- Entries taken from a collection
/-- Directory entries of a calibration body: ID, OFFSET, LENGTH (R410). -/
def calDir (b : List Byte) : List (Nat × Nat × Nat) :=
  (List.range (min 7 (fieldLe b 0 4))).map (fun i =>
    let e := 16 + 16 * i
    (fieldLe b e 2, fieldLe b (e + 4) 4, fieldLe b (e + 8) 4))

def calIds : List Nat := [1, 2, 3, 4, 5, 6, 0x10]

/-- The directory of a calibration body (R410). -/
def calLayout (b : List Byte) : Bool :=
  let n := fieldLe b 0 4
  let d := calDir b
  decide (16 ≤ b.length) && decide (n ≤ 7) && allZero ((b.drop 4).take 12) &&
  decide ((d.map (·.1)).Nodup) &&
  d.all (fun e => calIds.contains e.1 && e.2.1 % 64 == 0 && decide (16 + 16 * n ≤ e.2.1) &&
    decide (e.2.1 + e.2.2 ≤ b.length))

/-- An item of a calibration body. -/
def calItem (b : List Byte) (id : Nat) : Option (List Byte) :=
  ((calDir b).find? (fun e => e.1 == id)).map (fun e => (b.drop e.2.1).take e.2.2)

/-- Defect entries of an item: X, Y, T_ON (09 R238). -/
def defectsOf (b : List Byte) : List (Nat × Nat × Int) :=
  (List.range ((b.length - 4) / 8)).map (fun i =>
    let e := b.drop (4 + 8 * i)
    (fieldLe e 0 2, fieldLe e 2 2, (BitVec.ofNat 8 (byteAt e 4)).toInt))

def defectKeysRise : List (Nat × Nat × Int) → Bool
  | [] => true
  | [_] => true
  | a :: c :: rest => decide (a.2.1 * 65536 + a.1 < c.2.1 * 65536 + c.1) && defectKeysRise (c :: rest)

def defectsOk (b : List Byte) : Bool :=
  let n := fieldLe b 0 4
  decide (n ≤ 65536) && b.length == 4 + 8 * n && defectKeysRise (defectsOf b) &&
  (List.range n).all (fun i => allZero ((b.drop (4 + 8 * i + 5)).take 3))

/-- Columns of the modes FULL, BINNED, HDR (09 R225, R256). -/
def colsOf (mode : Nat) : Nat := if mode = 1 then 4096 else 8192

def colTableOf (mode : Nat) (b : List Byte) : ColTable :=
  let n := byteAt b 0
  let temps := (List.range n).map (fun i => (BitVec.ofNat 8 (byteAt b (8 + i))).toInt)
  let w := colsOf mode
  ⟨temps, (List.range n).map (fun k => (List.range w).map (fun x =>
    (BitVec.ofNat 16 (fieldLe b (16 + 2 * (k * w + x)) 2)).toInt))⟩

def risesInt : List Int → Bool
  | [] => true
  | [_] => true
  | a :: c :: rest => decide (a < c) && risesInt (c :: rest)

def colTableOk (mode : Nat) (b : List Byte) : Bool :=
  let n := byteAt b 0
  decide (1 ≤ n) && decide (n ≤ 8) && allZero ((b.drop 1).take 7) &&
  b.length == 16 + 2 * n * colsOf mode &&
  risesInt ((List.range n).map (fun i => (BitVec.ofNat 8 (byteAt b (8 + i))).toInt))

/-- The image items of a body follow the table of 09 R256. -/
def calItemsOk (b : List Byte) : Bool :=
  let ok (id : Nat) (p : List Byte → Bool) : Bool :=
    match calItem b id with | some it => p it | none => true
  ok 1 defectsOk && ok 2 (fun it => it.length == 24576) && ok 3 (colTableOk 0) && ok 4 (colTableOk 1) &&
  ok 5 (colTableOk 2) &&
  ok 6 (fun it => it.length == 2 && decide (2048 ≤ leNat it) && decide (leNat it ≤ 4096))

/-- The image items of a body; what it does not hold is as without calibration (09 R257; log 38). -/
def imgCalOf (b : List Byte) : ImgCal where
  defects := match calItem b 1 with | some it => defectsOf it | none => []
  shading := match calItem b 2 with
    | some it => (List.range 12288).map (fun i => fieldLe it (2 * i) 2)
    | none => []
  cols := (List.range 3).map (fun m => match calItem b (3 + m) with
    | some it => colTableOf m it
    | none => ⟨[], []⟩)
  ratio := match calItem b 6 with | some it => leNat it | none => 4096

/-- OP and ARG of a policy body (R406). -/
def polOp (b : List Byte) : Nat := fieldLe b 0 2
def polArg (b : List Byte) : Nat := fieldLe b 2 2

/-- Regions that may be granted: 1, 8 and 10 to 15 (R407). -/
def grantable : Nat := 0xFD02

def polLayout (b : List Byte) : Bool :=
  decide (16 ≤ b.length) && allZero ((b.drop 4).take 12) &&
  (if polOp b = 1 then decide (1 ≤ polArg b) && decide (polArg b ≤ 4)
   else if polOp b = 2 then Nat.land (polArg b) (Nat.xor 0xFFFF grantable) == 0
   else polOp b == 3 && decide (polArg b < 2))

- Exercise
The lines holding the word "some" are the answer. Pull them out of the records and copy them.

- Written answer
    match calItem b id with | some it => p it | none => true
  defects := match calItem b 1 with | some it => defectsOf it | none => []
    | some it => (List.range 12288).map (fun i => fieldLe it (2 * i) 2)
    | some it => colTableOf m it
  ratio := match calItem b 6 with | some it => leNat it | none => 4096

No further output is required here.